__Prompt__: How do the lines below between the ones holding "-- ==== Sys2Proof/Machine/Fsm.lean" and "let t : State", inclusive, read? Give them again exactly, with no other lines.

__Materials provided__:
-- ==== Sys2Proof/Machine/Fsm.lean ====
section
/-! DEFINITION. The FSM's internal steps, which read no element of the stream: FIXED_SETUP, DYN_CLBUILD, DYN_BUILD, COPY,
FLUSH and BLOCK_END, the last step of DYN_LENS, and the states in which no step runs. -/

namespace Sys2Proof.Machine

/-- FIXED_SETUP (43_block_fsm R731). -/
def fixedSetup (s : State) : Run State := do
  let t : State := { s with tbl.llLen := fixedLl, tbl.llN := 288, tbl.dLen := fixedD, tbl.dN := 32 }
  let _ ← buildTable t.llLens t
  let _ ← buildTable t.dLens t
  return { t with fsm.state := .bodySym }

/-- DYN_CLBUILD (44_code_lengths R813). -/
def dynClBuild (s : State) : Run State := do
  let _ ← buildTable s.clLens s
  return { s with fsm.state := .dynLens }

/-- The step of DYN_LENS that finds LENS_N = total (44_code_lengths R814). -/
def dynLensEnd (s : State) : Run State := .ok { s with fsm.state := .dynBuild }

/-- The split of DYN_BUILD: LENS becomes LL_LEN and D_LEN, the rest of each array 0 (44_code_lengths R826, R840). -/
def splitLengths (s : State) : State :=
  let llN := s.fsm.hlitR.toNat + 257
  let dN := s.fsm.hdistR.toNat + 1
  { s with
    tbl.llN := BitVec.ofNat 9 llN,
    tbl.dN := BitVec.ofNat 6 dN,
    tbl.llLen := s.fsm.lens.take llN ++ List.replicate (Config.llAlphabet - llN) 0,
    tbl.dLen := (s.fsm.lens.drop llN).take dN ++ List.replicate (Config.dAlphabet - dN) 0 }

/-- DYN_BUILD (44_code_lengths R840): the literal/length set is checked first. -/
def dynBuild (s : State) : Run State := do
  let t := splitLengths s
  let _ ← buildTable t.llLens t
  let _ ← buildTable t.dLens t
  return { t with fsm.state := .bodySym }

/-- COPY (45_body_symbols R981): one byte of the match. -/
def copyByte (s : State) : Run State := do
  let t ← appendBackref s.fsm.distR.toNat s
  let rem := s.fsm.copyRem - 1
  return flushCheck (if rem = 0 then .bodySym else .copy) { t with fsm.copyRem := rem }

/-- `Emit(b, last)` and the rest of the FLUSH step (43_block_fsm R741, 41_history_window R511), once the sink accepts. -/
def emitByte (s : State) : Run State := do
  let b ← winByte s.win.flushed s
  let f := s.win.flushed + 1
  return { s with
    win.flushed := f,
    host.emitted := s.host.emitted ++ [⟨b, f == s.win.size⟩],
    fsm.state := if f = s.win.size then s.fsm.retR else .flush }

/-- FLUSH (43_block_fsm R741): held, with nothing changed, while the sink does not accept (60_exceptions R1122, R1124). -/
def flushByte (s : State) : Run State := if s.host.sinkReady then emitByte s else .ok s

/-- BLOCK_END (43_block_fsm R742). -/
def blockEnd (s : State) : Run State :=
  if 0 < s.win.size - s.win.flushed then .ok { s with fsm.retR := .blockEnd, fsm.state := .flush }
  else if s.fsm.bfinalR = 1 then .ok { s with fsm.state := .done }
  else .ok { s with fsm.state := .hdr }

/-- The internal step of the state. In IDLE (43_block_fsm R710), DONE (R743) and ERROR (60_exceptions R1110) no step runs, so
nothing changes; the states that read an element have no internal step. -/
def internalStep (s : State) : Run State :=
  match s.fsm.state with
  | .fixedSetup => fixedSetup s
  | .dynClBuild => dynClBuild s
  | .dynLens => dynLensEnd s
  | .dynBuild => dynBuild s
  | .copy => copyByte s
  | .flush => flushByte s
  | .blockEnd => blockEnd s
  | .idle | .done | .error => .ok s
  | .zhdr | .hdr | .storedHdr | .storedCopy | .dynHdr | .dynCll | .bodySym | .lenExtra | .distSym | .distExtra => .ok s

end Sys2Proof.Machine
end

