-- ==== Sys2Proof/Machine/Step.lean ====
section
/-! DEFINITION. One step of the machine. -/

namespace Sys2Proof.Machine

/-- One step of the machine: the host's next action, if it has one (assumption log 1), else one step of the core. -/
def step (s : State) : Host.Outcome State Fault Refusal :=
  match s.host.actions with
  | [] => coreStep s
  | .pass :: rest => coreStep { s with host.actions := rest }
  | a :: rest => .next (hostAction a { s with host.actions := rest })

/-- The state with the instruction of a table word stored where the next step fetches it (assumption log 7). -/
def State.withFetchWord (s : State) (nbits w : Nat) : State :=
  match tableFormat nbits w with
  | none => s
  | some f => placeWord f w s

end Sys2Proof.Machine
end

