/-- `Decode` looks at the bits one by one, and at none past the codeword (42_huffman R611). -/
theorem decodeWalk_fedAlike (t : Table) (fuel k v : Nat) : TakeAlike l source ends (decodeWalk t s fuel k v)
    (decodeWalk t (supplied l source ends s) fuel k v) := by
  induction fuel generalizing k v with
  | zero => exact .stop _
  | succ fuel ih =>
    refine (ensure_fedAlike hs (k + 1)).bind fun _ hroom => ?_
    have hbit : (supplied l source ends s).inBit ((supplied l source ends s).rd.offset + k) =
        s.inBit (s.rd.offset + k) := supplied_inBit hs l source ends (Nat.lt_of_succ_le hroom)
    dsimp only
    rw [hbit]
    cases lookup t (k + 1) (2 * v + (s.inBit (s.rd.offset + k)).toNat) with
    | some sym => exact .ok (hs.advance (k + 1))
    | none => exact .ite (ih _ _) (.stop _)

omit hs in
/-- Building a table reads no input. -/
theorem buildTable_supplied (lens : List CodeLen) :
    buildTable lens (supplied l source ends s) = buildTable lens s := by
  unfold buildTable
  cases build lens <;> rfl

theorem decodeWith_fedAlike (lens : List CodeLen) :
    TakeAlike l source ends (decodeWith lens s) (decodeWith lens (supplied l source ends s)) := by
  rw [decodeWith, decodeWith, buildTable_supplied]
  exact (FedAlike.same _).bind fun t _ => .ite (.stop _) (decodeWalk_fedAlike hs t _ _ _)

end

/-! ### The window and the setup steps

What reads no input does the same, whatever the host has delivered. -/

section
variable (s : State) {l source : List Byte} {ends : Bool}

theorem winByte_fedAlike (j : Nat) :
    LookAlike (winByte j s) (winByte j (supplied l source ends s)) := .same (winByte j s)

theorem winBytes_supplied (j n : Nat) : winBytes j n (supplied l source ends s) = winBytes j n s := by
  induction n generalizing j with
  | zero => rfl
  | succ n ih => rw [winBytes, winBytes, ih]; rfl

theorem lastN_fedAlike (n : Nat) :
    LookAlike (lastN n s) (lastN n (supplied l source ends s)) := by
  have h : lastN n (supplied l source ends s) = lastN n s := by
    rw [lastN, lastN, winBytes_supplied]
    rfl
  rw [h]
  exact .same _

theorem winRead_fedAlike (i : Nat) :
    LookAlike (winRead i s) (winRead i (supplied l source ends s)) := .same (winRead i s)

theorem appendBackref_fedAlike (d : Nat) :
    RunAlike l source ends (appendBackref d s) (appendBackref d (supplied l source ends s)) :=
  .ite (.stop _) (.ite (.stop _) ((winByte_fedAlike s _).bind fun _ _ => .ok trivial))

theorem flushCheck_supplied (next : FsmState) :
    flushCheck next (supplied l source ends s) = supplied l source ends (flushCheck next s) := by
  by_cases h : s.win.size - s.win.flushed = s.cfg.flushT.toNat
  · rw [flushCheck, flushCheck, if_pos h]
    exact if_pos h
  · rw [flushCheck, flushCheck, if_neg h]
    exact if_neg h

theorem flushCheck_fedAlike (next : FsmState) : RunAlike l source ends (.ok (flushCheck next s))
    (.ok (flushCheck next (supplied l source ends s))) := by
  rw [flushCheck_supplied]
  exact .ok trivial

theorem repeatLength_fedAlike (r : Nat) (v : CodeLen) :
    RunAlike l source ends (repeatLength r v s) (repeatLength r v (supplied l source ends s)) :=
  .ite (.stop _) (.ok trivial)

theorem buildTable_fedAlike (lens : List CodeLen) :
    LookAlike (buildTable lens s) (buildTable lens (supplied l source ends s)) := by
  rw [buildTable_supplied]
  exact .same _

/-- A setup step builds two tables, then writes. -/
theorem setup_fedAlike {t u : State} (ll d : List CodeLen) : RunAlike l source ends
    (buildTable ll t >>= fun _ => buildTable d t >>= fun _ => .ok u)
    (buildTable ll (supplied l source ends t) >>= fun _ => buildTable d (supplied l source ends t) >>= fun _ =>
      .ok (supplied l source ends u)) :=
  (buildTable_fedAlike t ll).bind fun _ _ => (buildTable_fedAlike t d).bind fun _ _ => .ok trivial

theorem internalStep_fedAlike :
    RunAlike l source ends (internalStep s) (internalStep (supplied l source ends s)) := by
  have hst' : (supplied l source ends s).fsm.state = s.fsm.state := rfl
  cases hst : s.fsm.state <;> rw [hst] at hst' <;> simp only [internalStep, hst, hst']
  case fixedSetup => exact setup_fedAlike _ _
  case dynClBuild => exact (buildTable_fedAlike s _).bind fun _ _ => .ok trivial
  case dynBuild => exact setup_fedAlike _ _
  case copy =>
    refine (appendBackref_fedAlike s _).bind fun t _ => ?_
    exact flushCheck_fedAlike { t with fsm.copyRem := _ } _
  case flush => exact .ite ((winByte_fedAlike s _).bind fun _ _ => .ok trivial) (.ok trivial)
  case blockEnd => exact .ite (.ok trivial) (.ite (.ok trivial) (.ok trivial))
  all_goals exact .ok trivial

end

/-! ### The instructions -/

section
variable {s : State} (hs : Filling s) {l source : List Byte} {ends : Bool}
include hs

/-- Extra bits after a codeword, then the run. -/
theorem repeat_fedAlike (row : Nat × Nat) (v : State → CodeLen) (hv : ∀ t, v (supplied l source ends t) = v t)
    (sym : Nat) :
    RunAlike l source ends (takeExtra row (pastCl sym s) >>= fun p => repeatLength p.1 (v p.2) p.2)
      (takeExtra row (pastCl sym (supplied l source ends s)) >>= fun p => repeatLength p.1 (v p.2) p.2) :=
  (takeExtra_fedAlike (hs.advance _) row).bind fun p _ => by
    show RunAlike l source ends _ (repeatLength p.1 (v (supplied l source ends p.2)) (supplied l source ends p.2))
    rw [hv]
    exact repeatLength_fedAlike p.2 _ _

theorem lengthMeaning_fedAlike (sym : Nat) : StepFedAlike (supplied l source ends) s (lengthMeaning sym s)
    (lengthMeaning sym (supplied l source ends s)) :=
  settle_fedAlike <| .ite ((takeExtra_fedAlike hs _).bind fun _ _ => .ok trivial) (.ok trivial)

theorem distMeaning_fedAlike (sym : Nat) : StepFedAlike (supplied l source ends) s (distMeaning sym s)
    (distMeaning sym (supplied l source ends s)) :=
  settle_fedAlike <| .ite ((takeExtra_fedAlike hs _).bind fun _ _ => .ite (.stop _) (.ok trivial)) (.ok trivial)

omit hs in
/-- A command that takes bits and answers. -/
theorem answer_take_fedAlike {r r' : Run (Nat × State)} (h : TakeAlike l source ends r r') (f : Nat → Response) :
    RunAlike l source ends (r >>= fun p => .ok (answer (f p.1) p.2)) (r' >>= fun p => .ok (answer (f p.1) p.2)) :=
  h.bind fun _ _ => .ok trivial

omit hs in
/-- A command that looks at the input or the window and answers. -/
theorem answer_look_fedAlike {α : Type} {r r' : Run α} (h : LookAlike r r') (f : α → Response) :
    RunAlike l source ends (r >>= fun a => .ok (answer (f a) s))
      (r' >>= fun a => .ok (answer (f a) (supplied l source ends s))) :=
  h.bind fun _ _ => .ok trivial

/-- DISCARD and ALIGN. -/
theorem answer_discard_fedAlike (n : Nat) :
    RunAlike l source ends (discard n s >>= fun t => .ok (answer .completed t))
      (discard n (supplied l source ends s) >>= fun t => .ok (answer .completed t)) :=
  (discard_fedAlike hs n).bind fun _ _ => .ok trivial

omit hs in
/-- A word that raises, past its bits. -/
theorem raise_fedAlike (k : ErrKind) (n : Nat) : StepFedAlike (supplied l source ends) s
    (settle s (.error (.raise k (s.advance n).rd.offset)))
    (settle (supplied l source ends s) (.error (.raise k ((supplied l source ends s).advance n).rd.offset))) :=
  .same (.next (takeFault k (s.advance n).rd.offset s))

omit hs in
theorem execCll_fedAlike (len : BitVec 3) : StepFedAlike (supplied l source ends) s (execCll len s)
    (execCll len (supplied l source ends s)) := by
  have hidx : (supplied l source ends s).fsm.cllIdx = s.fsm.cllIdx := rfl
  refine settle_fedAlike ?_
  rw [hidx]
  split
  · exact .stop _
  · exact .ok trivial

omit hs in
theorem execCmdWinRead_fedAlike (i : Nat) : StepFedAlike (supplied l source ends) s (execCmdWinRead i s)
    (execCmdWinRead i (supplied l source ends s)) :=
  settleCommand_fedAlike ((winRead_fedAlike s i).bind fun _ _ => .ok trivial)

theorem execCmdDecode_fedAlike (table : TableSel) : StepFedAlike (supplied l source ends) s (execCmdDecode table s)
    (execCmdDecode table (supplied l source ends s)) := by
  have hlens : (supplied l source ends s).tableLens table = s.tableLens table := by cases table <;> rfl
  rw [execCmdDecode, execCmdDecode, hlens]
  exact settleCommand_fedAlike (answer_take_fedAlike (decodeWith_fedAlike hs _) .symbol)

...

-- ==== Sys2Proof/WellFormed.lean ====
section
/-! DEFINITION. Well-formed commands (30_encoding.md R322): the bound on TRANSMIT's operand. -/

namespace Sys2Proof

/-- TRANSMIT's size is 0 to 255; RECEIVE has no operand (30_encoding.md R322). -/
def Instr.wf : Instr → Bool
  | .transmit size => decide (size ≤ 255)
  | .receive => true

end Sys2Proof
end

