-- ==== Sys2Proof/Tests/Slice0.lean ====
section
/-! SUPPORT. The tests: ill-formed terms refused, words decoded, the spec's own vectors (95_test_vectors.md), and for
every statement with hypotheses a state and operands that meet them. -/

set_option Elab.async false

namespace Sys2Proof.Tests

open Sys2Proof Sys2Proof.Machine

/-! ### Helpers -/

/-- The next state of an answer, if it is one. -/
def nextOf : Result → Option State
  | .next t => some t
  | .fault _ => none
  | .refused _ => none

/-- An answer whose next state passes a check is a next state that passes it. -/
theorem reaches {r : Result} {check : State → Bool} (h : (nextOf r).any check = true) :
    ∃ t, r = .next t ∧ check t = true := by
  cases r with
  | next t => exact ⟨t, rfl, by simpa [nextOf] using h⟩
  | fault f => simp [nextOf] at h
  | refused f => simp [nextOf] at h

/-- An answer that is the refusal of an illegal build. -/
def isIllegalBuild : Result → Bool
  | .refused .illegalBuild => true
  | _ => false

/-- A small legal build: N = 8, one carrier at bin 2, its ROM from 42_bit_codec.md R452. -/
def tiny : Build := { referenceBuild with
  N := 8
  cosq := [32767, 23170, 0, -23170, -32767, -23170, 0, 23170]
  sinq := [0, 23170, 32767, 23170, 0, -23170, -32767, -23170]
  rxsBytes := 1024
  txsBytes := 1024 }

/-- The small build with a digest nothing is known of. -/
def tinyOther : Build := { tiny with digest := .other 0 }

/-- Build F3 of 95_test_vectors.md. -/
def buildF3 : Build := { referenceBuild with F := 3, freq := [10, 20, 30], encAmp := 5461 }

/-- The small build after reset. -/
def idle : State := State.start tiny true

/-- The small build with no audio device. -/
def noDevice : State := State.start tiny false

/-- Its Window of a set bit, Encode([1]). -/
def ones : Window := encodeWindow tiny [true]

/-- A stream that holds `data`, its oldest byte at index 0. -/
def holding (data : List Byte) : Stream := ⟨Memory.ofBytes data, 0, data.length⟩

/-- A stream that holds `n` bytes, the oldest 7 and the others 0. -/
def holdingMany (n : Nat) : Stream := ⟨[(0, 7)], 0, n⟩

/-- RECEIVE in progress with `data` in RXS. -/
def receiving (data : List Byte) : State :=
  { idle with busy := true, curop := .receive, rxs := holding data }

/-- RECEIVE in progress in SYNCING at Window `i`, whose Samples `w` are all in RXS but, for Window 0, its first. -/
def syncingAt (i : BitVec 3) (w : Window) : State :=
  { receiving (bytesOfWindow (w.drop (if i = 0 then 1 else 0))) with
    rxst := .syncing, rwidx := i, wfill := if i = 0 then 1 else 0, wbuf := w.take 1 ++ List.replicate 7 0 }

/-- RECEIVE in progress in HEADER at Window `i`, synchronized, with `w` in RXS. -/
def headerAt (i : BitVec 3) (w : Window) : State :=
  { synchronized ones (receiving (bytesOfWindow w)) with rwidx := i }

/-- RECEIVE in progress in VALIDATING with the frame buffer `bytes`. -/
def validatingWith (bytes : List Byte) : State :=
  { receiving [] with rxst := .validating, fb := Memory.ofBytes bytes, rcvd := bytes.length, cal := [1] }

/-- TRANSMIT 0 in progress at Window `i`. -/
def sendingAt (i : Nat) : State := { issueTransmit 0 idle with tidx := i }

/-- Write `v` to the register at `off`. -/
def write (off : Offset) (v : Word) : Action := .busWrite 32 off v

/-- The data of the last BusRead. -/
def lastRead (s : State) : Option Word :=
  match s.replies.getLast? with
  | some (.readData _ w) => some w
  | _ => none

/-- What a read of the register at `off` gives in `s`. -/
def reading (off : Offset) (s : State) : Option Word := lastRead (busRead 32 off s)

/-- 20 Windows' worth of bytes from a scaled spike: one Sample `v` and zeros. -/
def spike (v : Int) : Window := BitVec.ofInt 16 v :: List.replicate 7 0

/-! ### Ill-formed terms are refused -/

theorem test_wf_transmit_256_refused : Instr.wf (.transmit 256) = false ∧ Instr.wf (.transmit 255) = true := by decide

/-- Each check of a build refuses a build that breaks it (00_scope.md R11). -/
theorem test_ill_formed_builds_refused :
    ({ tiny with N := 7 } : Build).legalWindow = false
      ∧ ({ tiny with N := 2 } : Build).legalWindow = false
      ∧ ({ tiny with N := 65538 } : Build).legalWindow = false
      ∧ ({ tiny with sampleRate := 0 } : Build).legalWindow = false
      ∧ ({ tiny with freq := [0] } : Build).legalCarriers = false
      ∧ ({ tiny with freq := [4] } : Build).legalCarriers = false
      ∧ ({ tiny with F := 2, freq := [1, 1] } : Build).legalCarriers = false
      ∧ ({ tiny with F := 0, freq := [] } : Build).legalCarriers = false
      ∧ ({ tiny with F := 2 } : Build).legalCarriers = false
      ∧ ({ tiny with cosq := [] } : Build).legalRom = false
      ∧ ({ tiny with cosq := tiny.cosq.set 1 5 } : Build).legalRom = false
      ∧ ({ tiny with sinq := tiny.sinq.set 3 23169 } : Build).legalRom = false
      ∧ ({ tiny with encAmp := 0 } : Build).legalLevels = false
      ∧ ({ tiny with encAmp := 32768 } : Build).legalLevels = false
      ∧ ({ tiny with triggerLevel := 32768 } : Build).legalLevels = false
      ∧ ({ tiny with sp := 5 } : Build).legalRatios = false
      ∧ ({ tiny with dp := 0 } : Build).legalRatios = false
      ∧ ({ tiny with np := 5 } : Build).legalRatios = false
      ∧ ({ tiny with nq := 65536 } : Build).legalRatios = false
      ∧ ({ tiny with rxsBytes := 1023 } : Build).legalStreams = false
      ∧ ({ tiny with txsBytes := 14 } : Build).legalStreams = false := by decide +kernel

__Answer for this exercise__:
-- ==== Sys2Proof/Machine/Fsm.lean ====
section
/-! DEFINITION. The FSM's internal steps, which read no element of the stream: FIXED_SETUP, DYN_CLBUILD, DYN_BUILD, COPY,
FLUSH and BLOCK_END, the last step of DYN_LENS, and the states in which no step runs. -/

namespace Sys2Proof.Machine

/-- FIXED_SETUP (43_block_fsm R731). -/
def fixedSetup (s : State) : Run State := do
  let t : State := { s with tbl.llLen := fixedLl, tbl.llN := 288, tbl.dLen := fixedD, tbl.dN := 32 }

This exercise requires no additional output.